The statistical tests based on grand average ERP waveforms often conceal intertrial and intersubject variability, which are unable to describe dynamic change. Unlike trial-average analysis, trial-by-trial correlation analysis can reveal the dynamic modulation of behavioral performance on electroencephalogram (EEG) activity (Philiastides et al. 2010). Importantly, the RPE and UPE accounts will provide clear and different predictions for this dynamic modulation. As illustrated in Fig. 1A, according to RPE, the feedback-related potentials are more negative with the increasing degree to which outcomes are worse than expected, whereas in terms of UPE, they are more negative with the increasing deviation of expectation regardless of the outcome valence. Thus, a single-trial correlation (i.e., continuous FRN–PE correlation) analysis can allow us to clearly examine these distinct predictions for RPE and UPE. Despite single-trial regression analysis demonstrating that feedback-related ERP components could predict model-derived PEs (Philiastides et al. 2010), it remained unclear as to whether relations to +PEs and –PEs were monotonic positive/negative or symmetric.

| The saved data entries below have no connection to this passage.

/-- Settles O53, by the two rules of the port's last case. -/
theorem undefinedRegisterAccessIsRefused : Obligations.UndefinedRegisterAccessIsRefused := fun s _ =>
  ⟨fun hmeets hreg => hostAccess_refused_of_meetsReg hreg hmeets s,
    fun hw hmem hmeets => (hostAccess_wide hw hmeets s).1 hmem⟩

/-- Settles O55: only a host access can stop, and it stops exactly for want of a definition. -/
theorem stepStopsOnlyAtUndefinedHostAccess : Obligations.StepStopsOnlyAtUndefinedHostAccess := by
  constructor
  · intro s f hf
    obtain ⟨t, ht⟩ | ⟨-, -, act, rest, r, -, -, href⟩ := step_answers_or_refused s
    · simp [ht] at hf
    · simp [href] at hf
  · intro s r hs
    obtain ⟨t, ht⟩ | ⟨hr, hw, act, rest, r', ha, hdef, href⟩ := step_answers_or_refused s
    · simp [ht] at hs
    · obtain rfl : r' = r := by simpa [href] using hs
      exact ⟨hr, hw, act, rest, ha, hdef⟩

/-- Settles O56, by the frame of each kind of step. -/
theorem layoutStoreNeverChanges : Obligations.LayoutStoreNeverChanges := by
  intro s t h
  obtain ⟨-, rfl⟩ | ⟨-, ⟨wt, -, rfl⟩ | ⟨-, -, rfl⟩ | ⟨-, act, rest, -, hact⟩⟩ := step_next h
  · rfl
  · obtain ⟨-, -, -, -, -, -, -, -, hlrom, -⟩ := waitStep_frame wt { s with resetIn := s.resetIn.tail }
    exact hlrom
  · rfl
  · obtain ⟨hlrom, -⟩ := hostAccess_frame hact
    exact hlrom

/-- Settles O57: a turn of a wait leaves CTX alone, and of the host's accesses only a DRAWBOARD does not. -/
theorem ctxIsWrittenOnlyByDrawboard : Obligations.CtxIsWrittenOnlyByDrawboard := by
  intro s t hr h hctx
  obtain ⟨hr', -⟩ | ⟨-, ⟨wt, -, rfl⟩ | ⟨-, -, rfl⟩ | ⟨hw, act, rest, ha, hact⟩⟩ := step_next h
  · exact absurd hr' hr
  · obtain ⟨-, -, -, -, -, hsame, -⟩ := waitStep_frame wt { s with resetIn := s.resetIn.tail }
    exact absurd hsame hctx
  · exact absurd rfl hctx
  · obtain ⟨n, h1, h4, rfl, hok⟩ := hostAccess_drawboard_of_ctx_ne hact hctx
    exact ⟨n, rest, h1, h4, ⟨hr, hw, ha⟩, hok⟩

/-- Settles O4: the step makes the access, and the port executes what the word decodes to. -/
theorem stepRunsTheDecodedCommand : Obligations.StepRunsTheDecodedCommand := by
  rintro s w rest i ⟨hr, hw, ha⟩ hdec
  calc step s = runWord w (afterIssue s rest) := step_access hr hw ha
    _ = exec i (afterIssue s rest) := by simp [runWord, hdec]

/-- Settles O6, field by field; every memory of `State.reset` is unspecified by draw 0. -/
theorem resetValues : Obligations.ResetValues :=
  ⟨rfl, rfl, rfl, rfl, rfl, rfl, rfl, rfl, fun space a => by cases space <;> exact Mem.read_unspecified _ 0 a⟩

/-- Settles O43: it is what `execWaitvsync` says. -/
theorem waitvsyncStartsTheWait : Obligations.WaitvsyncStartsTheWait := fun _ => rfl

/-- Settles O48: the step is one turn of the wait, and that is its frame. -/
theorem waitHoldsTheHost : Obligations.WaitHoldsTheHost := by
  intro s t wt hw hr h
  obtain rfl : waitStep wt { s with resetIn := s.resetIn.tail } = t := by simpa [step_waiting hr hw] using h
  obtain ⟨hacts, hsurf, hatlas, hcell, hname, hctx, hvsto, hmode, -, -⟩ :=
    waitStep_frame wt { s with resetIn := s.resetIn.tail }
  exact ⟨hacts, hsurf, hatlas, hcell, hname, hctx, hvsto, hmode⟩

/-- Settles O50: each range of offsets is one branch of the map. -/
theorem windowMap : Obligations.WindowMap := by
  refine ⟨fun a h => ?_, fun a h => ?_, fun a h => ?_, fun a h => ?_, fun a h => ?_, fun off h => ?_⟩
  · rw [windowByte, if_pos (by omega)]
  · rw [windowByte, if_neg (by omega), if_pos (by omega), Nat.add_sub_cancel_left]
  · rw [windowByte, if_neg (by omega), if_neg (by omega), if_pos (by omega), Nat.add_sub_cancel_left]
  · rw [windowByte, if_neg (by omega), if_neg (by omega), if_neg (by omega), if_pos (by omega),
      Nat.add_sub_cancel_left]
  · exact windowByte_eq_reg.2 (by omega)
  · have hun := windowByte_eq_unassigned.2 h
    exact ⟨fun s => ⟨_, hostRead8_of_unassigned hun s⟩, fun s v => hostWrite8_of_unassigned hun v s⟩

Meanwhile, other studies using single-trial correlation analysis did not measure prediction and thus roughly calculated the PE value as the difference between actual outcomes and the median of those outcomes (Sambrook and Goslin 2014) or simply divided the larger-half feedback as +PE trials and the smaller half as –PE trials (for gain, and the loss was the reverse) (Sambrook and Goslin 2016). Therefore, the exact relations between feedback-related potentials and PEs could not be determined. In the present investigation, we explicitly measured the participants’ predictions via a task in which the participants entered their expected values on a scale of 0 to 20 and delivered feedback within the same scale in each trial, through which we could calculate continuous PEs for each trial and subsequently test the quantitative modulation of PE value on FRN. Specifically, we ran a single-trial Pearson correlation between PEs and ERP data at each sample point for each trial, thereby generating correlation waveforms analogous to conventional ERPs. Furthermore, we performed a temporospatial principal components analysis (PCA) on correlation waveforms to separate the potential overlapping components.

(A) Schematic responses of feedback-related potentials with respect to RPE and UPE encoders. The upper panel represents RPE, which proposes that the feedback-related potentials should be more negative for worse-than-expected outcomes. The lower panel represents UPE, which argues that the feedback-related potentials may become more negative with the increasing deviation of expectation regardless of the outcome valence. “EV” denotes the expected value. The right side of the horizontal axis represents the higher-than-expected feedback; the left-side signals the lower-than-expected feedback. (B) Schematic of experimental procedure. The time course of one trial is designated; the feedback contingencies associated with high- and low-value shapes are illustrated.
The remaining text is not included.